/-- A queue (R83 to R88). (DESIGN CHOICE, log entry 3) -/
structure Queue where
  state : Nat := 0               -- 0 DISABLED, 1 ENABLED, 2 HALTED, 3 DRAINED
  ctx   : Nat := 0
  pri   : Nat := 0
  en    : Bool := false
  ring  : BitVec 64 := 0
  wakePage : BitVec 64 := 0
  head  : Nat := 0
  done  : Nat := 0
  tail  : Nat := 0               -- the TAIL last read
  err   : Nat := 0
  errOwed : Option Nat := none   -- a write of ERR not yet made (R85, R88)
  wake  : Bool := false
  paused : Option Nat := none    -- the page request that pauses it
  lost  : List Nat := []         -- pages of its ring and records whose request has failed since it was enabled (R85)
  pkts  : List Pkt := []
  qrec  : BitVec 64 := 0
  qid   : BitVec 64 := 0
  taRec : Nat := 0
  deriving DecidableEq, Repr

/-! ### Kernel slots and translations (R104 to R117) -/

/-- A kernel slot of a context (R104). -/
structure KSlot where
  gen    : Nat := 0
  kernel : Option Kernel := none
  deriving DecidableEq, Repr

/-- A profile site (R117). -/
structure Site where
  ldw : Nat
  stw : Nat
  count : Nat
  deriving DecidableEq, Repr

/-- A translation-cache entry (R109, R111, R113, R117). Its key parts are compared whole. -/
structure TEntry where
  id      : Nat
  text    : List Word            -- parts of the key (R111)
  raw     : List (List Byte)
  state   : Nat                  -- 1 READY, 2 HOT, 3 REOPTIMISING
  last    : Nat                  -- order of its last launch
  stored  : Nat                  -- runs committed since stored
  launches : Nat
  runs    : Nat
  rollbacks : Nat
  sites   : List Site
  rev     : Nat := 1             -- the revision part of its key (R10)
  kept    : List (Nat × Nat) := [] -- sites above whose store its code hoists no load: LDW and STW (R118)
  deriving DecidableEq, Repr

/-- A key in translation, named by the kernel whose launch missed first (R109). -/
structure Xlate where
  ctx  : Nat
  slot : Nat
  handle : Nat
  kernel : Kernel
  looked : Bool                  -- the polder has answered with a miss (R112)
  names  : List Nat              -- handles whose kernels are TRANSLATING under it (R109)
  deriving DecidableEq, Repr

------------------------------------------------------------------------

▶ Directions: Retype, exactly and in full, the lines above from the one containing "its last launch" through the one containing "its key (R10)".

▶ Expected answer:
  last    : Nat                  -- order of its last launch
  stored  : Nat                  -- runs committed since stored
  launches : Nat
  runs    : Nat
  rollbacks : Nat
  sites   : List Site
  rev     : Nat := 1             -- the revision part of its key (R10)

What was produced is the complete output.